The algorithm runs in O(n) time and uses O(1) extra space, making it an optimal solution for this problem.
This problem has real-world relevance in areas like database index reconstruction and sequence alignment in bioinformatics, where data integrity is critical.

In the field of algorithmic challenges, the missing number problem on LeetCode is a great way to learn more about how to work with lists and find things within them. This kind of problem is especially important in situations where data integrity is important, such as database index reconstruction or sequence alignment in bioinformatics.

Solution

To find the missing number in an array containing $n$ distinct numbers taken from the range $[0, n]$ , we use an efficient algorithm that uses the properties of the XOR operation. The algorithm follows these key steps:

We start by initializing a variable, missing, to the length of the input array nums. This value represents $n$ , the upper bound of the range from which numbers are taken, and ensures that all numbers from $0$ to $n$ are included in the XOR operation.
We iterate through nums, and in each iteration, we update the missing variable by applying the XOR operation with the index of the current element and its corresponding value. The result of this operation is saved in missing. The XOR operation is applied to each index and each element, ensuring that every number in the complete range $[0, n]$ is XORed exactly once.
After iterating through nums, we return missing, which holds the value of the missing number. This is because the XOR operation cancels out all numbers that appear twice (once as an index and once as an array element), leaving only the missing number.

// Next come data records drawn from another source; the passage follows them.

-- ==== Sys2Proof/Machine/Manage.lean ====
section
/-! DEFINITION. The management commands (R369 to R372) but for power, recovery and page changes: partitions, functions, queues, buffers,
counts, keys, rings, faults, preemption, attestation, patches, routes and the coordinate. -/

namespace Sys2Proof.Machine

/-! Serving a command (R369, R371). -/

/-- Who may issue a command, by the mailbox (R369). -/
def pfOnly (mb : Mailbox) : Bool := mb == .pf
def pfBmc (mb : Mailbox) : Bool := mb == .pf || mb == .bmc
def bmcOnly (mb : Mailbox) : Bool := mb == .bmc
def pfVf (mb : Mailbox) : Bool := mb != .bmc

/-- Are the argument bytes of the record zero but for the named ranges (offset, length)? -/
def MailState.clean (m : MailState) (named : List (Nat × Nat)) : Bool :=
  (List.range 56).all (fun i => m.win.get (8 + i) == 0 || named.any (fun (off, n) => decide (off ≤ 8 + i) && decide (8 + i < off + n)))

/-- The argument bytes in MLARG of the commands that have some there (R371): the first so many. -/
def MailState.argNamed (m : MailState) : Option Nat :=
  match nbits (m.win_ 0 4) 15 0 with
  | 0x0023 => some 64
  | 0x0030 => some 80
  | 0x0033 => some 1092
  | 0x0070 => some 32
  | 0x0071 => some (m.win_ 8 8)
  | 0x0080 => some 4096
  | _ => none

/-- Are the argument bytes in MLARG zero but for those (log 45)? -/
def MailState.argClean (m : MailState) : Bool :=
  match m.argNamed with
  | none => true
  | some n => m.arg.all (fun c => decide (c.1 < n) || c.2 == 0)

/-- What the firmware does with a command at the head of the arrivals: refuse its issuer (2), refuse its reserved bytes (1), or take a step of it,
which ends the command when it answers a status. -/
def State.serve_ (s : State) (mb : Mailbox) (op : Nat) (may : Mailbox → Bool) (named : List (Nat × Nat))
    (step : MailState → State → State × Option Nat) : State :=
  let m := s.mail mb
  if s.inReset ∨ s.drained ∨ !m.busy ∨ s.nextMail ≠ some (mailKey mb) ∨ nbits (m.win_ 0 4) 15 0 ≠ op then s
  else if !may mb then s.mailDone mb 2
  else if !(m.clean named && m.argClean) then s.mailDone mb 1
  else match step m s with
    | (s, none) => s
    | (s, some status) => s.mailDone mb status

/-- A command that is applied in one step. `none` from the effect: it waits. -/
def State.command (s : State) (mb : Mailbox) (op : Nat) (may : Mailbox → Bool) (named : List (Nat × Nat))
    (effect : MailState → State → Option (Except Nat State)) : State :=
  s.serve_ mb op may named (fun m s => match effect m s with
    | none => (s, none)
    | some (.ok s) => (s, some 0)
    | some (.error status) => (s, some status))

/-- A command that never waits. -/
def State.command1 (s : State) (mb : Mailbox) (op : Nat) (may : Mailbox → Bool) (named : List (Nat × Nat))
    (effect : MailState → State → Except Nat State) : State := s.command mb op may named (fun m s => some (effect m s))

/-- The function of a VF mailbox. -/
def mailVf : Mailbox → Option Nat
  | .vf n => some n
  | _ => none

This algorithm works efficiently due to the properties of the XOR operation: any number XORed with itself results in $0$ , and any number XORed with $0$ remains unchanged. By XORing all indexes and all elements, all present numbers cancel out, and the remaining value is the missing number.

Let’s look at the following illustration for a better understanding:

def find_missing_number(nums):
    # Initialize the missing number with the length of the array
    missing = len(nums)
    # Iterate over the array
    for i in range(len(nums)):
        # Update the missing number by XORing the current index, 
        # the current element and the missing variable
        missing ^= i ^ nums[i]
    return missing
def main():
  inputnumbers = [[4, 0, 3, 1], 
    [8, 3, 5, 2, 4, 6, 0, 1], 
    [1, 2, 3, 4, 6, 7, 8, 9, 10, 5], 
    [0], 
    [1, 2, 3, 0, 4, 5, 6, 7, 8, 9, 10, 11, 12, 13, 14, 15, 16, 17, 18, 19, 20, 21, 23]
  ]
  i = 1
  for x in inputnumbers:
    print(i, ".\tnums: ", x, sep = "")
    print("\n\tMissing number: ", find_missing_number(x), sep = "")
    print("-"*100, "\n", sep = "")
    i+=1
if __name__ == "__main__":
    main()

Missing number LeetCode

Now, let’s look at the time and space complexity of the solution.

Time complexity

The time complexity of this solution is $O(n)$ , since it iterates over the array only $n$ times, where $n$ is the number of elements in nums.

Space complexity

The space complexity of this solution is $O(1)$ , since it uses constant amount of additional space.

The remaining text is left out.